With respect to the EM related methods, "mr" and "tian" require the convergence history while "oakes1999" and "agile" do not.
You have covered all the options.
> “meat” = empirical cross-product (observed?)
> “bread” = Fisher information matrix (expected?)
> “sandwich” = same as the name implies (but, expected or observed?)
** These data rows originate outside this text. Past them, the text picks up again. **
-- ==== Sys2Proof/Safety.lean ====
section
/-! DEFINITION. What the statements about the part are made of: when a request is served at once, the three stages
of an accepted request (renewal, the owning unit's effect, the response), the effect of one claim on a line, of
a lease end, of an entry opening or leaving the table, and the invariants of the part. Each predicate says its
rule in the fields of the state before and after, with everything else unchanged. -/

namespace Sys2Proof.Machine

open Sys2Proof

/-! ### Accepted requests (R87, R88, R132, R135, R139, R142, R143) -/

/-- Port p takes a complete packet at once (R132, R135): RSTN is released, the port is not OFF, its assembly
record is IDLE and empty, and its response queue has a free slot. -/
structure Accepting (p : PortId) (s : State) : Prop where
  running : s.rstn = .high
  linked : (s.port p).link ≠ .off
  idle : (s.port p).assembly = ⟨.idle, []⟩
  slot : (s.port p).responses.length < 2

/-- The check byte of the request packet of a code with its parameters (R136, R192). -/
def requestCheck (s : State) (src tag : Byte) (code : RequestCode) (params : List Byte) : Byte :=
  crc8 ([s.linkAddress, src, tag, code.byte] ++ params)

/-- The request is not a duplicate (R139). -/
def NotDuplicate (p : PortId) (src tag : Byte) (code : RequestCode) (params : List Byte) (s : State) :
    Prop :=
  ¬((s.port p).stored.valid = true ∧ (s.port p).stored.tag = tag ∧
    (s.port p).stored.check = requestCheck s src tag code params)

/-- The request is served at once and anew: it goes through decode and dispatch (R135). -/
def Served (p : PortId) (src tag : Byte) (code : RequestCode) (params : List Byte) (s : State) : Prop :=
  Accepting p s ∧ NotDuplicate p src tag code params s

/-- A status record after a notice is raised: placed by R163 when the master is PRESENT and its mask holds the
class (R161), otherwise as it was. -/
def noticed (s : State) (m : MasterId) (nt : Notice) (r : StatusRecord) : StatusRecord :=
  if (s.master m).presence = .present ∧ subscribed r.mask nt.cls = true then r.enqueue nt else r

/-- A status record of master m after notices are raised in their order. -/
def told (s : State) (m : MasterId) (notices : List Notice) (r : StatusRecord) : StatusRecord :=
  notices.foldl (fun r nt => noticed s m nt r) r

/-- The renewal of an accepted request from the master of port p (R87, R88): t is s with master p PRESENT, its
presence deadline set, its source address recorded and its quarantine mark kept; when it was ABSENT,
MASTER_CHANGED (ADMITTED) is raised. Nothing else changes. -/
structure Renewed (p : PortId) (src : Byte) (s t : State) : Prop where
  frame : t = { s with masters := t.masters, status := t.status }
  requester : t.master p =
    ⟨.present, some ⟨s.count, s.config.globals.presenceTimeout⟩, (s.master p).quarantined, some src⟩
  others : ∀ m, m ≠ p → t.master m = s.master m
  status : ∀ m, t.stat m =
    if (s.master p).presence = .absent then
      noticed t m (.masterChanged p .admitted .present (s.master p).quarantined) (s.stat m)
    else s.stat m

/-- The bytes of a response (R142). -/
def responseBytes (addr src tag : Byte) (code : RequestCode) (a : Answer) : List Byte :=
  let body := [src, addr, tag, code.byte + 0x80#8, a.status.byte] ++ a.result
  body ++ [crc8 body]

/-- The response is built, stored under the request's tag and check byte, and queued last unless the port is
OFF (R142, R143): u is t with port p's stored-response record and response queue changed, and nothing
else. -/
structure Answered (p : PortId) (src tag : Byte) (code : RequestCode) (params : List Byte) (a : Answer)
    (t u : State) : Prop where
  frame : u = { t with ports := u.ports }
  others : ∀ k, k ≠ p → u.port k = t.port k
  port : u.port p =
    { t.port p with
      stored := ⟨true, tag, requestCheck t src tag code params,
        responseBytes t.linkAddress src tag code a⟩,
      responses :=
        if (t.port p).link = .off then (t.port p).responses
        else (t.port p).responses ++ [responseBytes t.linkAddress src tag code a] }

/-- The whole event of a served request (R135 steps 3 to 7): renewal from s to r, the owning unit's effect from
r to t, the response from t to u. -/
def RequestTaken (p : PortId) (src tag : Byte) (code : RequestCode) (params : List Byte)
    (effect : State → State → Prop) (ans : State → State → Answer) (s u : State) : Prop :=
  ∃ r t, Renewed p src s r ∧ effect r t ∧ Answered p src tag code params (ans r t) t u

/-- The effect of a read or of a refused request: none. -/
def NoEffect (r t : State) : Prop := t = r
There are two different ways of defining the Fisher information: (1) the variance of the first derivative of the loglikelihood and (2) the expectation of the second derivative of the loglikelihood. The true Fisher information is generally unknown, because it requires knowledge of the true parameter values and the true functional form (i.e., family) of the distribution. If we assume a particular functional form of the distribution, and "plug-in" our MLEs in place of the true parameter values, we can estimate the true Fisher information from data. If the necessary integrals are analytically tractable, then we can estimate the true Fisher information as the expected information matrix. But, sometimes those integrals are not so easy, so we instead use the observed information as an estimator, and calculate it either as a quadratic function of the first derivative loglikelihood (proportional to the "empirical cross-product" or "meat") or as a first-degree function of the second-derivative loglikelihood (proportional to the Hessian matrix, or "bread"). When the distribution is correctly specified, those two ways of calculating the observed information will on average give the same answer in large samples. The "sandwich" is
solve(bread)%*%meat%*%solve(bread)
, and so if the distribution is correctly specified, then asymptotically, the product of the first two factors tends toward an identity matrix, and the sandwich merely tends toward the inverted Hessian. But if the distribution is incorrectly specified, it can be shown that the sandwich nonetheless provides a consistent estimator of the repeated-sampling covariance matrix of the MLEs.Thank you! Do I understand correctly then that all of these approaches (meat, bread, sandwich) are implemented in OpenMx using observed information? The cross-product approach is usually based on observed proportions of the response patterns. What I think is often referred to as Fisher information in the IFA literature is the plug-in method you refer to, where the expected information matrix is calculated, though it isn't really practical for long tests since one must loop over the model-implied proportions of all possible response patterns. I initially thought this was "bread" but it doesn't sound like it now.
The Fisher information method where you need to loop over all possible response patterns is not implemented.